• A tough story, submitted as an anonymous post:

    My comments: Anonymous, a tough spot to be in and one that challenges you professionally and morally. Honestly, I'd be making plans for a transition to another job. I realize that can take time, and I'd want to move to a place/position that I think fits me, but a move is something I'd look to do in the next year.

    == =========

    My Bad Day is, unfortunately for me, is still happening. I work for a non-profit agency under contract to the City to provide some initial counseling for low income people in need of the services we provide and treatment we fund. We have some databases in which we track data points concerning the counseling and also track the City’s money as it’s used to fund our customers’ treatment. I’ve been involved in much of the writing of the applications we use and helped writing many of the views and stored procedures used, as well as designing tables and coming up with procedures to handle the business. Due to the nature of our business and the clientele that we serve, their need will always exceed the ability to meet it. It’s unfortunate, but true. Therefore, in an effort to be fiscally responsible and because we are stewards of the public’s funds, many years ago we instituted a plan of dividing the annual allotment of funds into quarterly allotments. Through our hard won experience we had learned that if you don’t do this, then you’ll run out of money to fund treatment 6 to 8 weeks before the end of the fiscal year. This way, by dividing the annual allotment up into quarterly allotments, we’d likely run out the last 2 weeks of a quarter, but that was easier for those agencies providing treatment we reimbursed using the City’s funds. It was better to be out of money for just 2 weeks, then 6 to 8 weeks at the end of the fiscal year.

    Around 2007 or so the people at the City who managed our agency, retired. The management that took over have an entirely different philosophy, concerning trying to meet the needs of our clients. They want to always meet the needs regardless of how much it costs. That’s great, so long as you have an infinite amount of resources, but the City doesn’t. Naturally the recession only exacerbated the situation. Our agency’s operating budget has gone down almost 45%, since the retirement of the original managers. And we’ve lost more than 50% of staff through layoffs since 2007/2008. In the IT department we were at 4, we’re now down to two. Since I’m now the accidental DBA, I have to do all of the things the previous IT manager used to do, that the new City management asks, and that includes what I call stealing from Peter to pay Paul. They’ll ask that we move money from a later quarter to the current quarter so that there’s no break in coverage for financing treatment. Even though the current City management was told, repeatedly by my former IT manager, that we had a system in place so that funds would stretch through the fiscal year, City management has consistently ignored our advice. I’ve learned from my former boss that trying to get the current City management to see wisdom is useless. Naturally we run out of funds 6 to 8 weeks before the end of the fiscal year. What’s happened the last couple of years is the current City management has found funds from other departments at the City, through other agencies that contact to those other City departments, by taking money from their budgets to feed our own. I know of one agency which was closed, and I’ve reason to believe it was so that the City could continue to fund the treatment we provide. I feel awful that we were inadvertently responsible for closing another agency and laying those people off. Last fiscal year, I was told that my job might be eliminated, again to provide uninterrupted treatment for the needy public. I survived last year, but do not believe that I’ll survive this year. I’m likely to find out in the next month or at most two, if my prediction of losing my job, is correct.

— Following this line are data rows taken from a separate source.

-- ==== Sys2Proof/Syntax.lean ====
section
/-!
DEFINITION. The one inductive of whole steps: a constructor for each row of spec/opcode_table.json.
Slot operations carry their guard first. The other rows are events of the sequencer, the engines, the
scheduler, the host, the links and the recovery logic (spec/95); they carry what names their subject.
-/
namespace Sys2Proof

inductive Instr
  -- bundles, landing (R34, R365, R285, R389, R278, R46, R47)
  | waitBundle
  | segBundle
  | ovlBundle
  | markerBundle (expected : Word32)
  | loopBackEdge
  | resultLanding
  | globalLoadLanding (core load : Nat)
  -- S slot, arithmetic (R144-R152)
  | add (g : Guard) (d : SDst) (a b : SSrc)
  | sub (g : Guard) (d : SDst) (a b : SSrc)
  | and (g : Guard) (d : SDst) (a b : SSrc)
  | or (g : Guard) (d : SDst) (a b : SSrc)
  | xor (g : Guard) (d : SDst) (a b : SSrc)
  | shl (g : Guard) (d : SDst) (a b : SSrc)
  | shr (g : Guard) (d : SDst) (a b : SSrc)
  | sar (g : Guard) (d : SDst) (a b : SSrc)
  | rot (g : Guard) (d : SDst) (a b : SSrc)
  | min (g : Guard) (d : SDst) (a b : SSrc)
  | max (g : Guard) (d : SDst) (a b : SSrc)
  | minu (g : Guard) (d : SDst) (a b : SSrc)
  | maxu (g : Guard) (d : SDst) (a b : SSrc)
  | addi (g : Guard) (d : SDst) (a : SSrc) (imm : Word32)
  | andi (g : Guard) (d : SDst) (a : SSrc) (imm : Word32)
  | ori (g : Guard) (d : SDst) (a : SSrc) (imm : Word32)
  | xori (g : Guard) (d : SDst) (a : SSrc) (imm : Word32)
  | shli (g : Guard) (d : SDst) (a : SSrc) (imm : Word32)
  | shri (g : Guard) (d : SDst) (a : SSrc) (imm : Word32)
  | sari (g : Guard) (d : SDst) (a : SSrc) (imm : Word32)
  | roti (g : Guard) (d : SDst) (a : SSrc) (imm : Word32)
  | mul (g : Guard) (d : SDst) (a b : SSrc)
  | mulh (g : Guard) (d : SDst) (a b : SSrc)
  | mulhu (g : Guard) (d : SDst) (a b : SSrc)
  | div (g : Guard) (d : SDst) (a b : SSrc)
  | divu (g : Guard) (d : SDst) (a b : SSrc)
  | rem (g : Guard) (d : SDst) (a b : SSrc)
  | remu (g : Guard) (d : SDst) (a b : SSrc)
  | clz (g : Guard) (d : SDst) (a : SSrc)
  | ctz (g : Guard) (d : SDst) (a : SSrc)
  | popc (g : Guard) (d : SDst) (a : SSrc)
  | bswap (g : Guard) (d : SDst) (a : SSrc)
  | li (g : Guard) (d : SDst) (imm : BitVec 44)
  | lih (g : Guard) (d : SDst) (a : SSrc) (imm : BitVec 20)
  | sel (g : Guard) (d : SDst) (a b : SSrc) (pp : BitVec 4)
  | ceq (g : Guard) (pd : BitVec 4) (a b : SSrc)
  | cne (g : Guard) (pd : BitVec 4) (a b : SSrc)
  | clt (g : Guard) (pd : BitVec 4) (a b : SSrc)
  | cltu (g : Guard) (pd : BitVec 4) (a b : SSrc)
  | cle (g : Guard) (pd : BitVec 4) (a b : SSrc)
  | cleu (g : Guard) (pd : BitVec 4) (a b : SSrc)
  | pand (g : Guard) (pd pa pb : BitVec 4)
  | por (g : Guard) (pd pa pb : BitVec 4)
  | pxor (g : Guard) (pd pa pb : BitVec 4)
  | pnot (g : Guard) (pd pa : BitVec 4)
  -- S slot, control and system (R279-R286, R228)
  | b (g : Guard) (target : CodeAddr)
  | bp (g : Guard) (offset : CodeAddr)
  | call (g : Guard) (d : SDst) (target : CodeAddr)
  | ret (g : Guard) (a : SSrc)
  | jr (g : Guard) (a : SSrc)
  | loop (g : Guard) (c : SSrc) (last imm : CodeAddr)
  | lbrk (g : Guard) (target : CodeAddr)
  | sysr (g : Guard) (d : SDst) (num : BitVec 12)
  | sysw (g : Guard) (a : SSrc) (num : BitVec 12)
  | trap (g : Guard) (code : Word16)
  | evpop (g : Guard) (d : SDst)
  | halt (g : Guard)
  | ipf (g : Guard) (a : SSrc)
  | ipin (g : Guard) (a : SSrc)
  | iunpin (g : Guard) (a : SSrc)
  -- vector slots (R94)
  | vectorChain (f : VSlot) (g : Guard) (ch : Chain)
  -- M slot (R125-R137)
  | mpush (g : Guard) (fmt : MFmt) (aidx bidx : BitVec 14) (pair : BitVec 5)
  | mpusht (g : Guard) (fmt : MFmt) (aidx bidx : BitVec 14) (pair : BitVec 5)
  | mburst (g : Guard) (fmt : MFmt) (aidx bidx : BitVec 14) (pair : BitVec 5) (tr : Bool)
  | mshift (g : Guard)
  | mhold (g : Guard)
  | mdrain (g : Guard) (plane : Bool) (row : BitVec 7) (target : DrainTarget) (clr : Bool)
  | mclr (g : Guard) (p0 p1 : Bool)
  | mswap (g : Guard)
  | mmask (g : Guard) (block : Bool) (src : MaskSrc)
  | mend (g : Guard)
  -- K slot (R135)
  | kld (g : Guard) (e : BitVec 6) (grp : Group) (idx : BitVec 14)
  | kldp (g : Guard) (e : BitVec 6) (grp : Group) (idx : BitVec 16)
  | kmov (g : Guard) (d s : BitVec 6)
  | kset (g : Guard) (e : BitVec 6) (c : Byte)
  -- L slot (R172-R180, R204)
  | ldv (g : Guard) (f : VSlot) (dst : BitVec 10) (base : BitVec 5) (lvl : Level) (disp : BitVec 24)
  | ldvt (g : Guard) (f : VSlot) (dst : BitVec 10) (base : BitVec 5) (lvl : Level) (stride : BitVec 5)
      (es : EltSize) (disp : BitVec 17)
  | ldvp (g : Guard) (f : VSlot) (dst : BitVec 10) (base : BitVec 5) (lvl : Level) (disp : BitVec 24)
  | ldvx (g : Guard) (f : VSlot) (dst : BitVec 10) (base : BitVec 5) (lvl : Level) (idx : VSrc)
      (disp : BitVec 11)
  | ldvg (g : Guard) (f : VSlot) (dst : BitVec 10) (base : BitVec 5) (idx : VSrc) (disp : BitVec 11)
  | lds (g : Guard) (dst : BitVec 6) (base : BitVec 5) (lvl : Level) (sz : LSize) (disp : BitVec 31)
  | ldl (g : Guard) (f : VSlot) (dst : BitVec 10) (base : BitVec 5) (disp : BitVec 13)
  | ldgv (g : Guard) (f : VSlot) (dst : BitVec 10) (base : BitVec 5) (disp : BitVec 24)
  | ldacq (g : Guard) (dst : BitVec 6) (base : BitVec 5) (lvl : Level) (sz : LSize) (disp : BitVec 31)
  | pfg (g : Guard) (base : BitVec 5) (disp : BitVec 24)
  | ldmc (g : Guard) (ranks : Byte) (base : BitVec 5) (lvl : Level) (tgt : BitVec 15) (nw : BitVec 9)
  -- T slot (R181-R186, R205)
  | stv (g : Guard) (f : VSlot) (src : VSrc) (base : BitVec 5) (lvl : Level) (disp : BitVec 17)
  | stvp (g : Guard) (f : VSlot) (src : BitVec 10) (base : BitVec 5) (lvl : Level) (disp : BitVec 17)
  | stvx (g : Guard) (f : VSlot) (src : VSrc) (base : BitVec 5) (lvl : Level) (idx : BitVec 10)
  | stvg (g : Guard) (f : VSlot) (src : VSrc) (base : BitVec 5) (disp : BitVec 16)
  | stvgScatter (g : Guard) (f : VSlot) (src : VSrc) (base : BitVec 5) (idx : BitVec 10)
  | sts (g : Guard) (src : SSrc) (base : BitVec 5) (lvl : Level) (sz : TSize) (disp : BitVec 14)
  | stl (g : Guard) (f : VSlot) (src : VSrc) (base : BitVec 5) (disp : BitVec 13)
  | stsv (g : Guard) (f : VSlot) (src : VSrc) (base : BitVec 5) (lvl : Level) (lane : BitVec 7)
      (sz : EltSize) (disp : BitVec 8)
  | strel (g : Guard) (src : SSrc) (base : BitVec 5) (lvl : Level) (sz : TSize) (disp : BitVec 14)
  | ffill (g : Guard) (src : SSrc) (base : BitVec 5) (disp : BitVec 13)
  | aadd (g : Guard) (src : SSrc) (base : BitVec 5) (wide ret : Bool)
  | amin (g : Guard) (src : SSrc) (base : BitVec 5) (wide ret uns : Bool)
  | amax (g : Guard) (src : SSrc) (base : BitVec 5) (wide ret uns : Bool)
  | axchg (g : Guard) (src : SSrc) (base : BitVec 5) (wide ret : Bool)
  | acas (g : Guard) (src : SSrc) (cmp : BitVec 6) (base : BitVec 5) (wide ret : Bool)
  | atomicPerform (core : Nat)
  | engineBankRequest (core : Nat) (grp : Group) (bank : Nat)
  -- X slot: register copies, copy engine (R233-R237)
  | xcp (g : Guard) (dst : XDst) (src : XSrc) (lane : BitVec 7)
  | cpy (g : Guard) (xs xd : BitVec 5)
  | mc (g : Guard) (xs xd : BitVec 5) (ranks : Byte)
  | copyStart (core : Nat)
  | copyComplete (core : Nat)
  | tinv (g : Guard) (xv xn : BitVec 5) (size : TinvSize)
  | tinvComplete (core : Nat)
  -- stash engine (R238-R245)
  | stash (g : Guard) (xs xk : BitVec 5) (mode : StashMode)
  | spill (g : Guard) (xs xk : BitVec 5) (mode : StashMode) (lp : Bool)
  | drop (g : Guard) (xh xk : BitVec 5)
  | fetch (g : Guard) (xd xk : BitVec 5) (free : Bool)
  | wver (g : Guard) (xs xk : BitVec 5)
  | stashRelease (core : Nat)
  | pressureSpillComplete (pasid key : Nat)
  | stashReturnComplete (pasid key : Nat)
  | fetchComplete (core : Nat)
  -- engine registers (R230-R232, R246, R159)
  | engw (g : Guard) (xv : BitVec 5) (num : BitVec 12)
  | engr (g : Guard) (num : BitVec 12)
  | engrComplete (core : Nat)
  | reductionWindowWrite (fr : Frame) (num : BitVec 12) (v : Word64)
  | starenaWrite (fr : Frame) (v : Word64)
  | spillRegionWrite (fr : Frame) (num : BitVec 12) (v : Word64)
  | inChannelWrite (fr : Frame) (num : BitVec 12) (v : Word64)
  | outChannelWrite (fr : Frame) (num : BitVec 12) (v : Word64)
  -- channels and reductions (R247-R250, R160-R165)
  | chsend (g : Guard) (xs xg xt : BitVec 5) (chan : BitVec 6)
  | chrecv (g : Guard) (xd : BitVec 5) (chan : BitVec 6)
  | cheos (g : Guard) (chan : BitVec 6)
  | chsendRelease (core : Nat)
  | chrecvComplete (core : Nat)
  | tileArrival (t : Tile)
  | eosTokenArrival (via : Via) (chan : BitVec 6) (prod : BitVec 4)
  | windowAdvertisement (via : Via) (out : BitVec 6) (upto : Nat)
  | redm (g : Guard) (xs xi : BitVec 5) (win : BitVec 6)
  | partialArrival (via : Via) (win : BitVec 6) (p : Partial)
  | breakwaterRelease (cluster : Nat)
  -- Y slot: fence and tasks (R207, R271)
  | fence (g : Guard) (rr rw wr ww : Bool) (sc : BitVec 4)
  | spawn (g : Guard) (sk st sb : BitVec 6)
  | tend (g : Guard)
  | tabort (g : Guard)
  | frd (g : Guard) (d : SDst)
  | frdOwn (g : Guard) (d : SDst)
  | taskLeavesCores (tid : Nat)
  | frontierAdvance (stage : Nat)
  | taskRetire (stage : Nat)
  | frontierEviction (stage : Nat)
  | heldCreatingEvent (stage : Nat)
  | budgetExhausted (tid : Nat)
  | overlayCopyComplete (core overlay : Nat)
  -- Y slot: phasers, futures, counters, tokens, tiles (R291-R315)
  | phreg (g : Guard) (h : BitVec 4) (mode : PhMode) (chip : Bool) (index : BitVec 9)
  | phdrop (g : Guard) (h : BitVec 4) (r : Bool)
  | phsig (g : Guard) (h : BitVec 4) (r : Bool)
  | phwait (g : Guard) (h : BitVec 4) (r : Bool)
  | phsw (g : Guard) (h : BitVec 4) (r : Bool)
  | chipPhaserPerform (core : Nat)
  | pbaseInit (g : Guard) (d : BitVec 3)
  | pbase (g : Guard)
  | fwait (g : Guard) (a : SSrc)
  | futurePoll (core : Nat)
  | dctrDec (g : Guard) (n : BitVec 6)
  | dctrSet (g : Guard) (n k t : BitVec 6)
  | dctrPerform (stage : Nat)
  | tokacq (g : Guard)
  | tokrel (g : Guard)
  | tokenHop (die : Nat)
  | ntile (g : Guard) (a b : SSrc)
  | evwait (g : Guard) (count : Byte)
  -- scheduling, handler, swap (R316-R327)
  | stageEvaluation (stage : Nat)
  | taskDispatch (tid : Nat)
  | headroomPublication (die power : Nat)
  | handlerResume (tid : Nat)
  | handlerExtend (tid c : Nat)
  | handlerAbort (tid : Nat) (recreate : Bool)
  | handlerContextFault (tid : Nat)
  | teamSwap (tid : Nat)
  | swapComplete (tid : Nat)
  | swapRestore (tid : Nat)
  -- host frames, commands, queues (R335-R355)
  | managementRead (fr : Frame)
  | managementWrite (fr : Frame) (v : Word64)
  | malformedFrame (fr : Frame)
  | bulkUpload (fr : Frame) (data : List Byte)
  | firmwareStaged (slotB verified : Bool)
  | tideTableWrite (fr : Frame) (stage entry : Nat) (v : Word64)
  | stagectlWrite (fr : Frame) (stage : Nat) (v : Word64)
  | faultLogRead (fr : Frame)
  | qstateDisable (fr : Frame) (slot : Nat)
  | qstateRun (fr : Frame) (slot : Nat)
  | rptrWrite (fr : Frame) (slot : Nat) (v : Word32)
  | createContext (fr : Frame) (body : List Byte)
  | destroyContext (fr : Frame)
  | contextFreed (pasid : Nat)
  | createQueue (fr : Frame) (body : List Byte)
  | destroyQueue (fr : Frame)
  | restartQueue (fr : Frame) (rptr : Word32)
  | invalidateTranslations (fr : Frame) (va count : Word64) (size : TinvSize)
  | gangSwitch (fr : Frame) (time : Word64) (outgoing incoming : Nat)
  | gangSwitchTime
  | quiesceFlit (port pasid : Nat)
  | saveContext (fr : Frame)
  | contextSaveComplete (pasid : Nat)
  | restoreContext (fr : Frame)
  | publishStagePlan (fr : Frame) (body : List Byte)
  | replanPublication (stage clusters : Nat)
  | activateFirmware (fr : Frame) (slotB : Bool)
  | readIdentity (fr : Frame)
  | attest (fr : Frame) (nonce : List Byte)
  | resetChip (fr : Frame)
  | doorbellWrite (pasid : Option Nat) (slot : Nat) (v : Word64)
  | packetHeaderReread (slot : Nat)
  | taskPacket (slot : Nat)
  | signalPacket (slot : Nat)
  | signalStore (slot : Nat)
  | fencePacket (slot : Nat)
  | queueFenceRelease (slot : Nat)
  | launchPacket (slot : Nat)
  | launchInstall (slot : Nat)
  | nopPacket (slot : Nat)
  -- links, platform, recovery, observation (R356-R392)
  | flitResendRequest (port : Nat)
  | timeBaseFlit (port : Nat) (ns : Word64)
  | viralNeighbour (port chip : Nat)
  | powerOnReset (record : ConfigRecord) (failure : BootFailure)
  | temperatureReport (die celsius : Nat)
  | thermalTrip
  | sounderReport (first : Nat) (second : Option Nat) (strike : Nat)
  | dataError (cluster core : Nat) (site : ErrorSite) (addr : Nat)
  | rewindPointExpiry (core : Nat)
  | sounderSelfTest (cluster passing : Nat)
  | ageingMonitorRead (cluster : Nat) (slack : List Nat)
  | marginReplan (cluster millivolt guardBand : Nat)
  | contextRestoreComplete (pasid : Nat)
  | levelDataArrival (core : Nat)
  | discardedFlit (port : Nat)
  | linkControlTrainingFlit (port : Nat) (sign : PortSign)
  | firmwareImageDiscard (fr : Frame)
  | platformUncorrectableError (part : PlatformPart)
  deriving DecidableEq, Repr

end Sys2Proof
end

    What makes matters worse is my surviving IT colleague. I’ve been warned by other co-workers that my IT colleague is trying to damage my reputation. I believe this is likely possible, because she comes to me to bad mouth our other co-workers. If she comes to me to bad mouth others, I have to believe it’s likely she goes to others to bad mouth me. Certainly, if the issue is just money, I’m the larger target, since I’m a level 3 and my IT colleague is just a level 2. For the last 2 years I’ve lived with the fear of losing my job. Sometimes, it’s hard to sleep at night.

    Steve has suggested that writing this down might be cathartic. I guess it might be. I won’t reply to any message posted in the thread for this article for obvious reasons, but I will follow with great interest what people, especially if any reply to my post (through Steve).